The Aston Martin (LSE: AML) share price is facing a make-or-break year in 2021. And I’m optimistic the changes the group’s bought in over the past 12 months will be enough to return it to growth in the year ahead.
Aston Martin share price outlook
This time last year, there were questions about whether or not Aston Martin could survive for the next 12 months.
Ever since its IPO, the organisation has lurched from one disaster to another. A lack of strategy and weak balance sheet seemed to be holding the group back. Analysts questioned whether or not the business would be able to put aside any concerns about its future and convince investors to lend it more money to keep the lights on.
After trying to raise money unsuccessfully, luckily the group then found a backer in Canadian businessman Lawrence Stroll. The involvement of this billionaire convinced other investors to provide additional cash. He also decided to take a hands-on approach, moving onto the board of the car marker as part of its restructuring.
During 2020, there were several significant changes to Aston’s management structure. As noted above, the company’s saviour came on board as chairman. The group also acquired a new CEO, Tobias Moers.
Moers, who was formerly at Mercedes, replaced Andy Palmer who had been with the business since 2014.
Aston is now led by a chairman who has a reputation for turning around luxury goods brands, and a CEO who has a reputation for making high-performance cars for one of the most respected manufacturers in the world. So I’m incredibly optimistic about the future of the Aston Martin share price under this duo.
By all reports, Aston has lacked the sort of luxury goods experience Stroll has brought to the business. Previous management also reportedly spent too much time focusing on growth, rather than quality.
That’s where Moers should be able to help.
New management
Another shadow that has dogged the Aston Martin share price for years is funding. The firm has fallen into bankruptcy no less than seven times.
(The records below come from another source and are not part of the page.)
/-- FLINK (R399): PEER and LANES of a port that is down are 0. -/
def execFlink (f : LFields) (s : State) : Result :=
  fire (.flink f) s (fun _ _ _ s =>
    let q := tabGet Port.blank s.pkg.ports (f.off.toNat % 16)
    let up := q.lanes ≠ 0
    let v := (if up then q.peer else 0) * 2 ^ 32 + min 65535 q.retries * 2 ^ 16 + q.lanes * 2 ^ 8 + bit up 0
    fired (.flink f) { r0 := some (scalar (BitVec.ofNat 64 v)) } s)

/-! ## A collective at its commit and its end (R392 to R394) -/

/-- A collective of a context, by number. -/
def modColl (s : State) (c : CtxId) (n : Nat) (f : Coll → Coll) : State :=
  modCtx s c (fun x => { x with colls := listSet x.colls n f })

/-- A collective starts (R393, R397): SRC is read at its point of coherence. An SRC that can no longer be read is
kept as no data. -/
def commitColl (s : State) (c : CtxId) (desc : Word) (ws ms : List Word) : State :=
  let data := (coherentRead s (whoOf s c) (ws.getD 0 0) (collSrc ws)).getD []
  modCtx s c (fun x =>
    let seq := (x.colls.filter (fun q => collCid q.words = collCid ws)).length
    { x with colls := x.colls ++ [⟨desc, ws, ms, data, seq, false, 0⟩] })

/-- What a collective finds of a member: its descriptor, member list and contribution. -/
structure Contribution where
  at_     : Option (CtxId × Nat)
  words   : List Word
  members : List Word
  data    : List Byte
  deriving DecidableEq, Repr

/-- The collective in progress of a context that a test selects by its descriptor words and members, among those of a CID and
number, as a contribution (R392). -/
def ctxContribution (s : State) (c : CtxId) (cid seq : Nat) (sel : List Word → List Word → Bool) : Option Contribution :=
  let x := ctxAt s c
  ((List.range x.colls.length).findSome? (fun n =>
    match x.colls[n]? with
    | some q => if !q.done && collCid q.words = cid && q.seq = seq && sel q.words q.members then
        some ⟨some (c, n), q.words, q.members, q.data⟩ else none
    | none => none))

/-- The contexts of a partition. -/
def partContexts (s : State) (die part : Nat) : List CtxId :=
  ((coreNums s).filter (fun k => dieOf k = die && !isMgmt k)).flatMap (fun k =>
    ((coreAt s k).ctxs.filter (fun e => e.2.part = part)).map (fun e => ⟨k, e.1⟩))

/-- The contribution of a partition, named by a member entry, that a test selects: of the collectives of its contexts, each
context's counted for itself (R392). -/
def contributionBy (s : State) (e : Word) (cid seq : Nat) (sel : List Word → List Word → Bool) : Option Contribution :=
  if memberNode e = s.pkg.node then
    (partContexts s (memberDie e) (memberPart e)).findSome? (fun c => ctxContribution s c cid seq sel)
  else
    ((s.remotes.find? (fun r => r.node = memberNode e && r.die = memberDie e && r.part = memberPart e)).bind (fun r =>
      ((r.colls.map (·.1)).eraseDups).findSome? (fun n =>
        ((r.colls.filter (fun q => q.1 = n && q.2.1 = cid))[seq]?).filter (fun q => sel q.2.2.1 q.2.2.2.1)))).map
      (fun q => ⟨none, q.2.2.1, q.2.2.2.1, q.2.2.2.2⟩)

/-- The contribution of member `rank` of a member list: the partition's with that rank, or one with another list, which gives
what the others do not (R392). -/
def contribution (s : State) (ms : List Word) (cid seq rank : Nat) : Option Contribution :=
  let e := ms.getD rank 0
  contributionBy s e cid seq (fun ws l => l = ms && collRank ws = rank) <|> contributionBy s e cid seq (fun _ l => l ≠ ms)

/-- A member's partition takes collectives (R401), and can be reached (R384): the code with which it ends one. -/
def memberCode (s : State) (e : Word) : Option Nat :=
  if memberNode e = s.pkg.node then
    if (partAt s (memberDie e) (memberPart e)).fabAccept.getLsbD 2 then none else some 0x03
  else
    match remoteOf s (memberNode e) (memberDie e) (memberPart e) with
    | none => some 0x02
    | some r => if r.accept.getLsbD 2 then none else some 0x03

/-- Two members disagree (R392). -/
def collDiffers (x y : Contribution) : Bool :=
  (x.words.getD 2 0).toNat / 2 ^ 8 ≠ (y.words.getD 2 0).toNat / 2 ^ 8
    || collMembers x.words ≠ collMembers y.words || collRoot x.words ≠ collRoot y.words || x.members ≠ y.members

/-- An element of an allreduce, combined in ascending rank (R392). -/
def reduceElement (op : Nat) (ty : ElemType) (vs : List Nat) : Nat :=
  let widened := ty = .bf16 && op = 0
  let ty' := if widened then .f32 else ty
  let vs := if widened then vs.map (· * 2 ^ 16) else vs
  let r := match vs with
    | [] => 0
    | v :: t => t.foldl (combineVals op ty') v
  if widened then (deliverF .bf16 .nearest false 0 (readF .f32 r).exact).1 else r

/-- The bytes DST receives when every member has contributed and none disagrees (R392). -/
def collResult (ws : List Word) (ks : List Contribution) : List Byte :=
  let size := (collFmt ws).width / 8
  match collKind ws with
  | 0 =>
    (List.range (collCount ws)).flatMap (fun e =>
      toBytes size (reduceElement (collOp ws) (collFmt ws) (ks.map (fun k => ofBytes ((k.data.drop (size * e)).take size)))))
  | 1 => ks.flatMap (·.data)
  | 2 => ((ks[collRoot ws]?).map (·.data)).getD []
  | _ => []

/-- Bytes that the device writes for a context on GEN or SPAD as synchronising writes: no older clean copy of their lines stays,
so whoever observes them finds all of them in its later loads (R393). None where they cannot be reached. -/
def writeFor (s : State) (c : CtxId) (p : Word) (bs : List Byte) : Option State :=
  let w := whoOf s c
  match locate s w .write p bs.length with
  | .error _ => none
  | .ok ls =>
    let lines := linesOf (ls.filterMap (fun l => match l with
      | .pa a _ => some (a, (0 : Byte))
      | _ => none))
    some (coherentWrite (lines.foldl (fun s l => dropClean (flushLine s w (64 * l)) l) s) w (ls.zip bs))

/-- The contributions of all members, in rank order, where all have come. -/
def allContributions (s : State) (ms : List Word) (cid seq : Nat) : Option (List Contribution) :=
  (List.range ms.length).mapM (contribution s ms cid seq)

/-- No launch is left in a partition to contribute to a collective, or the launch that took part under its CID has ended (R394).
DESIGN CHOICE (log entry 96): which launch would have contributed. -/
def partEnded (s : State) (e : Word) (cid seq : Nat) : Bool :=
  if memberNode e = s.pkg.node then
    (partAt s (memberDie e) (memberPart e)).launches.isEmpty || (partAt s (memberDie e) (memberPart e)).collEnded.contains (cid, seq)
  else (remoteOf s (memberNode e) (memberDie e) (memberPart e)).any (fun r => r.ended.contains (cid, seq))

/-- Some member has not contributed, and its launch has ended. -/
def memberEnded (s : State) (ms : List Word) (cid seq : Nat) : Bool :=
  (List.range ms.length).any (fun r => partEnded s (ms.getD r 0) cid seq && (contribution s ms cid seq r).isNone)

/-- The code, not 0, with which a collective has ended at a member whose contribution is no longer in progress: it ends so at
every member (R392, R401), at one that comes late too. -/
def endedCode (s : State) (ms : List Word) (cid seq : Nat) : Option Nat :=
  (List.range ms.length).findSome? (fun r =>
    let e := ms.getD r 0
    if memberNode e ≠ s.pkg.node || (contribution s ms cid seq r).isSome then none
    else (partContexts s (memberDie e) (memberPart e)).findSome? (fun c =>
      ((ctxAt s c).colls.find? (fun q => q.done && collCid q.words = cid && q.seq = seq && collRank q.words = r
        && (ctxAt s c).st != .free && q.status.toNat / 2 ^ 56 ≠ 0)).map (fun q => q.status.toNat / 2 ^ 56)))

/-- The end that the contributions of all members come to. -/
def joinOutcome (ks : List Contribution) : Option (Nat × List Contribution) :=
  match ks with
  | [] => none
  | k :: t =>
    if t.any (collDiffers k) then some (0x01, [])
    else if ks.any (fun k => k.data.length ≠ collSrc k.words) then some (0x03, [])
    else some (0x00, ks)

/-- The end a collective has come to: its code and contributions; none while it is in progress. -/
def collOutcome (s : State) (q : Coll) : Option (Nat × List Contribution) :=
  let cid := collCid q.words
  match q.members.findSome? (memberCode s), endedCode s q.members cid q.seq with
  | some code, _ => some (code, [])
  | none, some code => some (code, [])
  | none, none =>
    if memberEnded s q.members cid q.seq then some (0x04, [])
    else (allContributions s q.members cid q.seq).bind joinOutcome

/-- A collective that ended wakes the CWAIT that waits for it (R398), behind which loads fire again (R393). -/
def wakeCwait (s : State) (c : CtxId) (n : Nat) (status : Word) : State :=
  match (ctxAt s c).cwait with
  | some (m, idx, tag) =>
    if m = n then
      let s := answerLater c idx tag (some (status.setWidth 512)) status (modCtx s c (fun x => { x with cwait := none }))
      reloadLater s c tag (waitingLsid s c idx)
    else s
  | none => s

/-- The status of a member's collective goes into its descriptor and its CWAIT (R394, R398). -/
def closeMember (s : State) (c : CtxId) (n : Nat) (q : Coll) (code : Nat) : State :=
  let status := BitVec.ofNat 64 (code * 2 ^ 56 + q.seq % 2 ^ 32)
  let s := (writeFor s c (addrOf q.desc 48) (wordBytes [status])).getD s
  wakeCwait (modColl s c n (fun q => { q with done := true, status := status })) c n status

/-- The result bytes of a member's collective: free where it ended with a code other than 0 (R394). -/
def memberBytes (s : State) (q : Coll) (code : Nat) (ks : List Contribution) : List Byte :=
  if code = 0 then collResult q.words ks else (List.range (collDst q.words)).map (Config.collByte s.freeCounter)

/-- A member's result is written, then its status: a result that cannot be written ends with code 0x03. -/
def endMember (s : State) (c : CtxId) (n code : Nat) (bs : List Byte) (q : Coll) : State :=
  let wrote := writeFor s c (q.words.getD 1 0) bs
  closeMember (wrote.getD s) c n q (if wrote.isNone && code = 0 && !bs.isEmpty then 0x03 else code)

/-- DST and STATUS of one member are written, and its CWAIT is answered (R393, R394, R398). With a code other than 0
DST holds unspecified bytes. -/
def finishMember (s : State) (c : CtxId) (n code : Nat) (ks : List Contribution) : State :=
  match (ctxAt s c).colls[n]? with
  | none => s
  | some q => endMember { s with freeCounter := s.freeCounter + 1 } c n code (memberBytes s q code ks) q

/-- The members of a collective on this module that have not ended, with their collectives. -/
def ownMembers (s : State) (q : Coll) : List (CtxId × Nat) :=
  (List.range q.members.length).filterMap (fun r =>
    match contribution s q.members (collCid q.words) q.seq r with
    | some ⟨some (c, n), _, _, _⟩ => if ((ctxAt s c).colls[n]?).any (fun q => !q.done) then some (c, n) else none
    | _ => none)

/-- A collective ends at every member of this module (R392 to R394). -/
def endCollective (s : State) (c : CtxId) (n : Nat) : State :=
  match (ctxAt s c).colls[n]? with
  | none => s
  | some q =>
    if q.done then s
    else
      match collOutcome s q with
      | none => s
      | some (code, ks) => (ownMembers s q).foldl (fun s e => finishMember s e.1 e.2 code ks) s

end Sys2Proof.Machine
end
After its recent fundraising, the group’s now well capitalised. And one of its largest shareholders, Stroll, has deep pockets and significant connections. His involvement should help remove questions about the company’s solvency.
Therefore, I think 2021 could be the year the turnaround finally starts at Aston Martin. I’m going to be keeping a close eye on the company’s costs and sales figures over the next 12 months. If they’re heading in the right direction, I reckon the business could be at the beginning of a multi-year growth spurt.
Demand for luxury cars has only increased over the past 10 years, and this tailwind could help accelerate the company’s growth spurt. And if the business shows it’s managed to stabilise the ship, investor sentiment could rapidly improve. That may lead to a substantial increase in the Aston Martin share price.